What is being asked:
Lift out, unaltered, the lines of the material below between the line holding "(.adc_reg_im b2 b3)" and the line holding "9 => some .ei", counting both.
---------------
/-- Column 4 of the opcode map, by high nibble: two-operand forms R,R, bytes source then destination; E4 LD, F4 CALL IRR (R61, R70, R75). -/
def col4 (h : BitVec 4) (b2 b3 : Byte) : Option Instr :=
  match h.toNat with
  | 0 => some (.add_reg_reg b3 b2)
  | 1 => some (.adc_reg_reg b3 b2)
  | 2 => some (.sub_reg_reg b3 b2)
  | 3 => some (.sbc_reg_reg b3 b2)
  | 4 => some (.or_reg_reg b3 b2)
  | 5 => some (.and_reg_reg b3 b2)
  | 6 => some (.tcm_reg_reg b3 b2)
  | 7 => some (.tm_reg_reg b3 b2)
  | 10 => some (.cp_reg_reg b3 b2)
  | 11 => some (.xor_reg_reg b3 b2)
  | 14 => some (.ld_reg_reg b3 b2)
  | 15 => some (.call_ipair b2)
  | _ => none

/-- Column 5 of the opcode map, by high nibble: two-operand forms R,IR, bytes source then destination; E5 is LD R,IR and F5 LD IR,R
(R61, R70; 90_conflicts C15; PRESUMED, log 11). -/
def col5 (h : BitVec 4) (b2 b3 : Byte) : Option Instr :=
  match h.toNat with
  | 0 => some (.add_reg_ireg b3 b2)
  | 1 => some (.adc_reg_ireg b3 b2)
  | 2 => some (.sub_reg_ireg b3 b2)
  | 3 => some (.sbc_reg_ireg b3 b2)
  | 4 => some (.or_reg_ireg b3 b2)
  | 5 => some (.and_reg_ireg b3 b2)
  | 6 => some (.tcm_reg_ireg b3 b2)
  | 7 => some (.tm_reg_ireg b3 b2)
  | 10 => some (.cp_reg_ireg b3 b2)
  | 11 => some (.xor_reg_ireg b3 b2)
  | 14 => some (.ld_reg_ireg b3 b2)
  | 15 => some (.ld_ireg_reg b3 b2)
  | _ => none

/-- Column 6 of the opcode map, by high nibble: two-operand forms R,IM, bytes destination then immediate; D6, E6 LD, F6 CALL DA, high byte
first (R61, R66, R70; PRESUMED, log 10). -/
def col6 (h : BitVec 4) (b2 b3 : Byte) : Option Instr :=
  match h.toNat with
  | 0 => some (.add_reg_im b2 b3)
  | 1 => some (.adc_reg_im b2 b3)
  | 2 => some (.sub_reg_im b2 b3)
  | 3 => some (.sbc_reg_im b2 b3)
  | 4 => some (.or_reg_im b2 b3)
  | 5 => some (.and_reg_im b2 b3)
  | 6 => some (.tcm_reg_im b2 b3)
  | 7 => some (.tm_reg_im b2 b3)
  | 10 => some (.cp_reg_im b2 b3)
  | 11 => some (.xor_reg_im b2 b3)
  | 13 => some (.ld_ireg_im b2 b3)
  | 14 => some (.ld_reg_im b2 b3)
  | 15 => some (.call_da (word16 b2 b3))
  | _ => none

/-- Column 7 of the opcode map, by high nibble: LD through a pointer or an index, and LDC or LDE by the
pair nibble; in A7 and B7 the nibbles 0 and 1 are the DA forms, and 16-bit fields stand low byte first
(R61, R65, R66, R68, R70). -/
def col7 (h : BitVec 4) (b2 b3 b4 : Byte) : Option Instr :=
  match h.toNat with
  | 8 => some (.ld_r_x (hiNib b2) b3 (loNib b2))
  | 9 => some (.ld_x_r b3 (loNib b2) (hiNib b2))
  | 10 =>
    if pairOf (loNib b2) = 0#3 then
      some (if spaceOf (loNib b2) then .lde_r_da (hiNib b2) (word16 b4 b3)
        else .ldc_r_da (hiNib b2) (word16 b4 b3))
    else
      some (if spaceOf (loNib b2) then .lde_r_xl (hiNib b2) (word16 b4 b3) (pairOf (loNib b2))
        else .ldc_r_xl (hiNib b2) (word16 b4 b3) (pairOf (loNib b2)))
  | 11 =>
    if pairOf (loNib b2) = 0#3 then
      some (if spaceOf (loNib b2) then .lde_da_r (word16 b4 b3) (hiNib b2)
        else .ldc_da_r (word16 b4 b3) (hiNib b2))
    else
      some (if spaceOf (loNib b2) then .lde_xl_r (word16 b4 b3) (pairOf (loNib b2)) (hiNib b2)
        else .ldc_xl_r (word16 b4 b3) (pairOf (loNib b2)) (hiNib b2))
  | 12 => some (.ld_r_ir (hiNib b2) (loNib b2))
  | 13 => some (.ld_ir_r (hiNib b2) (loNib b2))
  | 14 => some (if spaceOf (loNib b2) then .lde_r_xs (hiNib b2) b3 (pairOf (loNib b2))
      else .ldc_r_xs (hiNib b2) b3 (pairOf (loNib b2)))
  | 15 => some (if spaceOf (loNib b2) then .lde_xs_r b3 (pairOf (loNib b2)) (hiNib b2)
      else .ldc_xs_r b3 (pairOf (loNib b2)) (hiNib b2))
  | _ => none

/-- Column F of the opcode map, by high nibble: the one-byte control instructions (R70; 7F, CF and FF PRESUMED, log 12). -/
def colF (h : BitVec 4) : Option Instr :=
  match h.toNat with
  | 6 => some .idle
  | 7 => some .stop
  | 8 => some .di
  | 9 => some .ei
  | 10 => some .ret
  | 11 => some .iret
  | 12 => some .rcf
  | 13 => some .scf
  | 14 => some .ccf
  | 15 => some .nop
  | _ => none

/-- The instruction that four bytes begin, the bytes past its length unread: the opcode map of R70, by
column (low nibble of the first byte). In columns 8, 9, B, C, D, E the high nibble is an operand (R60). -/
def decodeOp (b1 b2 b3 b4 : Byte) : Option Instr :=
  let h := hiNib b1
  match (loNib b1).toNat with
  | 0 => col0 h b2
  | 1 => col1 h b2
  | 2 => col2 h b2
  | 3 => col3 h b2
  | 4 => col4 h b2 b3
  | 5 => col5 h b2 b3
  | 6 => col6 h b2 b3
  | 7 => col7 h b2 b3 b4
  | 8 => some (.ld_r_reg h b2)
  | 9 => some (.ld_reg_r b2 h)
  | 10 => none
  | 11 => some (.jr_cc_ra (condOfBits h) b2)
  | 12 => some (.ld_r_im h b2)
  | 13 => some (.jp_cc_da (condOfBits h) (word16 b2 b3))
  | 14 => some (.inc_r h)
  | _ => colF h

/-- What decoding a list of bytes can answer. -/
inductive Decoded where
  /-- An instruction, and the bytes that follow it. -/
  | instr (i : Instr) (rest : List Byte)
  /-- The first byte is one of the 58 undefined opcode bytes (R71). -/
  | illegalOpcode (b : Byte)
  /-- The instruction is longer than the bytes given. -/
  | truncated
  deriving DecidableEq, Repr

/-- Decode the instruction a list of bytes begins with: the first byte gives the length (R69), the bytes
of that length the instruction (R60). -/
def decode : List Byte → Decoded
  | [] => .truncated
  | b1 :: bs =>
    match opLength b1 with
    | none => .illegalOpcode b1
    | some n =>
      if bs.length + 1 < n then .truncated
      else
        match decodeOp b1 (bs.getD 0 0#8) (bs.getD 1 0#8) (bs.getD 2 0#8) with
        | none => .illegalOpcode b1
        | some i => .instr i (bs.drop (n - 1))

/-- The bytes of an instruction in address order, from the formats of R61 and the opcodes of R70. -/
def encode : Instr → List Byte
  | .add_r_r dst src => [0x02#8, joinNib dst src]
  | .add_r_ir dst src => [0x03#8, joinNib dst src]
  | .add_reg_reg dst src => [0x04#8, src, dst]
  | .add_reg_ireg dst src => [0x05#8, src, dst]
  | .add_reg_im dst im => [0x06#8, dst, im]
  | .adc_r_r dst src => [0x12#8, joinNib dst src]
  | .adc_r_ir dst src => [0x13#8, joinNib dst src]
  | .adc_reg_reg dst src => [0x14#8, src, dst]
  | .adc_reg_ireg dst src => [0x15#8, src, dst]
  | .adc_reg_im dst im => [0x16#8, dst, im]
  | .sub_r_r dst src => [0x22#8, joinNib dst src]
  | .sub_r_ir dst src => [0x23#8, joinNib dst src]
  | .sub_reg_reg dst src => [0x24#8, src, dst]
  | .sub_reg_ireg dst src => [0x25#8, src, dst]
  | .sub_reg_im dst im => [0x26#8, dst, im]
  | .sbc_r_r dst src => [0x32#8, joinNib dst src]
  | .sbc_r_ir dst src => [0x33#8, joinNib dst src]
  | .sbc_reg_reg dst src => [0x34#8, src, dst]
  | .sbc_reg_ireg dst src => [0x35#8, src, dst]
  | .sbc_reg_im dst im => [0x36#8, dst, im]
  | .or_r_r dst src => [0x42#8, joinNib dst src]
  | .or_r_ir dst src => [0x43#8, joinNib dst src]
  | .or_reg_reg dst src => [0x44#8, src, dst]
  | .or_reg_ireg dst src => [0x45#8, src, dst]
  | .or_reg_im dst im => [0x46#8, dst, im]
  | .and_r_r dst src => [0x52#8, joinNib dst src]
  | .and_r_ir dst src => [0x53#8, joinNib dst src]
  | .and_reg_reg dst src => [0x54#8, src, dst]
  | .and_reg_ireg dst src => [0x55#8, src, dst]
  | .and_reg_im dst im => [0x56#8, dst, im]
  | .tcm_r_r dst src => [0x62#8, joinNib dst src]
  | .tcm_r_ir dst src => [0x63#8, joinNib dst src]
  | .tcm_reg_reg dst src => [0x64#8, src, dst]
  | .tcm_reg_ireg dst src => [0x65#8, src, dst]
  | .tcm_reg_im dst im => [0x66#8, dst, im]
  | .tm_r_r dst src => [0x72#8, joinNib dst src]
  | .tm_r_ir dst src => [0x73#8, joinNib dst src]
  | .tm_reg_reg dst src => [0x74#8, src, dst]
  | .tm_reg_ireg dst src => [0x75#8, src, dst]
  | .tm_reg_im dst im => [0x76#8, dst, im]
  | .cp_r_r dst src => [0xA2#8, joinNib dst src]
  | .cp_r_ir dst src => [0xA3#8, joinNib dst src]
  | .cp_reg_reg dst src => [0xA4#8, src, dst]
  | .cp_reg_ireg dst src => [0xA5#8, src, dst]
  | .cp_reg_im dst im => [0xA6#8, dst, im]
  | .xor_r_r dst src => [0xB2#8, joinNib dst src]
  | .xor_r_ir dst src => [0xB3#8, joinNib dst src]
  | .xor_reg_reg dst src => [0xB4#8, src, dst]
  | .xor_reg_ireg dst src => [0xB5#8, src, dst]
  | .xor_reg_im dst im => [0xB6#8, dst, im]
  | .dec_reg dst => [0x00#8, dst]
  | .dec_ireg dst => [0x01#8, dst]
  | .rlc_reg dst => [0x10#8, dst]
  | .rlc_ireg dst => [0x11#8, dst]
  | .inc_reg dst => [0x20#8, dst]
  | .inc_ireg dst => [0x21#8, dst]
  | .pop_reg dst => [0x50#8, dst]
  | .pop_ireg dst => [0x51#8, dst]
  | .com_reg dst => [0x60#8, dst]
  | .com_ireg dst => [0x61#8, dst]
  | .push_reg src => [0x70#8, src]
  | .push_ireg src => [0x71#8, src]
  | .rl_reg dst => [0x90#8, dst]
  | .rl_ireg dst => [0x91#8, dst]
  | .clr_reg dst => [0xB0#8, dst]
  | .clr_ireg dst => [0xB1#8, dst]
  | .rrc_reg dst => [0xC0#8, dst]
  | .rrc_ireg dst => [0xC1#8, dst]
  | .sra_reg dst => [0xD0#8, dst]
  | .sra_ireg dst => [0xD1#8, dst]
  | .rr_reg dst => [0xE0#8, dst]
  | .rr_ireg dst => [0xE1#8, dst]
  | .inc_r dst => [joinNib dst 0xE#4]
  | .ld_r_im dst im => [joinNib dst 0xC#4, im]
  | .ld_r_reg dst src => [joinNib dst 0x8#4, src]
  | .ld_reg_r dst src => [joinNib src 0x9#4, dst]
  | .ld_r_ir dst src => [0xC7#8, joinNib dst src]
  | .ld_ir_r dst src => [0xD7#8, joinNib dst src]
  | .ld_reg_reg dst src => [0xE4#8, src, dst]
  | .ld_reg_ireg dst src => [0xE5#8, src, dst]
  | .ld_reg_im dst im => [0xE6#8, dst, im]
  | .ld_ireg_im dst im => [0xD6#8, dst, im]
  | .ld_ireg_reg dst src => [0xF5#8, src, dst]
  | .ld_r_x dst x idx => [0x87#8, joinNib dst idx, x]
  | .ld_x_r x idx src => [0x97#8, joinNib src idx, x]
  | .ldc_r_irr dst pair => [0xC3#8, joinNib dst (pairNib pair 0#1)]
  | .lde_r_irr dst pair => [0xC3#8, joinNib dst (pairNib pair 1#1)]
  | .ldc_irr_r pair src => [0xD3#8, joinNib src (pairNib pair 0#1)]
  | .lde_irr_r pair src => [0xD3#8, joinNib src (pairNib pair 1#1)]
  | .ldc_r_xs dst xs pair => [0xE7#8, joinNib dst (pairNib pair 0#1), xs]
  | .lde_r_xs dst xs pair => [0xE7#8, joinNib dst (pairNib pair 1#1), xs]
  | .ldc_xs_r xs pair src => [0xF7#8, joinNib src (pairNib pair 0#1), xs]
  | .lde_xs_r xs pair src => [0xF7#8, joinNib src (pairNib pair 1#1), xs]
  | .ldc_r_da dst addr => [0xA7#8, joinNib dst (pairNib 0#3 0#1), loByte addr, hiByte addr]
  | .lde_r_da dst addr => [0xA7#8, joinNib dst (pairNib 0#3 1#1), loByte addr, hiByte addr]
  | .ldc_r_xl dst xl pair => [0xA7#8, joinNib dst (pairNib pair 0#1), loByte xl, hiByte xl]
  | .lde_r_xl dst xl pair => [0xA7#8, joinNib dst (pairNib pair 1#1), loByte xl, hiByte xl]
  | .ldc_da_r addr src => [0xB7#8, joinNib src (pairNib 0#3 0#1), loByte addr, hiByte addr]
  | .lde_da_r addr src => [0xB7#8, joinNib src (pairNib 0#3 1#1), loByte addr, hiByte addr]
  | .ldc_xl_r xl pair src => [0xB7#8, joinNib src (pairNib pair 0#1), loByte xl, hiByte xl]
  | .lde_xl_r xl pair src => [0xB7#8, joinNib src (pairNib pair 1#1), loByte xl, hiByte xl]
  | .ldcd_r_irr dst pair => [0xE2#8, joinNib dst (pairNib pair 0#1)]
  | .lded_r_irr dst pair => [0xE2#8, joinNib dst (pairNib pair 1#1)]
  | .ldci_r_irr dst pair => [0xE3#8, joinNib dst (pairNib pair 0#1)]
  | .ldei_r_irr dst pair => [0xE3#8, joinNib dst (pairNib pair 1#1)]
  | .call_da addr => [0xF6#8, hiByte addr, loByte addr]
  | .call_ipair dst => [0xF4#8, dst]
  | .iret => [0xBF#8]
  | .jp_cc_da cc addr => [joinNib (condBits cc) 0xD#4, hiByte addr, loByte addr]
  | .jp_ipair dst => [0x30#8, dst]
  | .jr_cc_ra cc ra => [joinNib (condBits cc) 0xB#4, ra]
  | .ret => [0xAF#8]
  | .ccf => [0xEF#8]
  | .di => [0x8F#8]
  | .ei => [0x9F#8]
  | .idle => [0x6F#8]
  | .nop => [0xFF#8]
  | .rcf => [0xCF#8]
  | .scf => [0xDF#8]
  | .stop => [0x7F#8]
---------------
The completed task:
  | 1 => some (.adc_reg_im b2 b3)
  | 2 => some (.sub_reg_im b2 b3)
  | 3 => some (.sbc_reg_im b2 b3)
  | 4 => some (.or_reg_im b2 b3)
  | 5 => some (.and_reg_im b2 b3)
  | 6 => some (.tcm_reg_im b2 b3)
  | 7 => some (.tm_reg_im b2 b3)
  | 10 => some (.cp_reg_im b2 b3)
  | 11 => some (.xor_reg_im b2 b3)
  | 13 => some (.ld_ireg_im b2 b3)
  | 14 => some (.ld_reg_im b2 b3)
  | 15 => some (.call_da (word16 b2 b3))
  | _ => none

/-- Column 7 of the opcode map, by high nibble: LD through a pointer or an index, and LDC or LDE by the
pair nibble; in A7 and B7 the nibbles 0 and 1 are the DA forms, and 16-bit fields stand low byte first
(R61, R65, R66, R68, R70). -/
def col7 (h : BitVec 4) (b2 b3 b4 : Byte) : Option Instr :=
  match h.toNat with
  | 8 => some (.ld_r_x (hiNib b2) b3 (loNib b2))
  | 9 => some (.ld_x_r b3 (loNib b2) (hiNib b2))
  | 10 =>
    if pairOf (loNib b2) = 0#3 then
      some (if spaceOf (loNib b2) then .lde_r_da (hiNib b2) (word16 b4 b3)
        else .ldc_r_da (hiNib b2) (word16 b4 b3))
    else
      some (if spaceOf (loNib b2) then .lde_r_xl (hiNib b2) (word16 b4 b3) (pairOf (loNib b2))
        else .ldc_r_xl (hiNib b2) (word16 b4 b3) (pairOf (loNib b2)))
  | 11 =>
    if pairOf (loNib b2) = 0#3 then
      some (if spaceOf (loNib b2) then .lde_da_r (word16 b4 b3) (hiNib b2)
        else .ldc_da_r (word16 b4 b3) (hiNib b2))
    else
      some (if spaceOf (loNib b2) then .lde_xl_r (word16 b4 b3) (pairOf (loNib b2)) (hiNib b2)
        else .ldc_xl_r (word16 b4 b3) (pairOf (loNib b2)) (hiNib b2))
  | 12 => some (.ld_r_ir (hiNib b2) (loNib b2))
  | 13 => some (.ld_ir_r (hiNib b2) (loNib b2))
  | 14 => some (if spaceOf (loNib b2) then .lde_r_xs (hiNib b2) b3 (pairOf (loNib b2))
      else .ldc_r_xs (hiNib b2) b3 (pairOf (loNib b2)))
  | 15 => some (if spaceOf (loNib b2) then .lde_xs_r b3 (pairOf (loNib b2)) (hiNib b2)
      else .ldc_xs_r b3 (pairOf (loNib b2)) (hiNib b2))
  | _ => none

/-- Column F of the opcode map, by high nibble: the one-byte control instructions (R70; 7F, CF and FF PRESUMED, log 12). -/
def colF (h : BitVec 4) : Option Instr :=
  match h.toNat with
  | 6 => some .idle
  | 7 => some .stop
  | 8 => some .di
  | 9 => some .ei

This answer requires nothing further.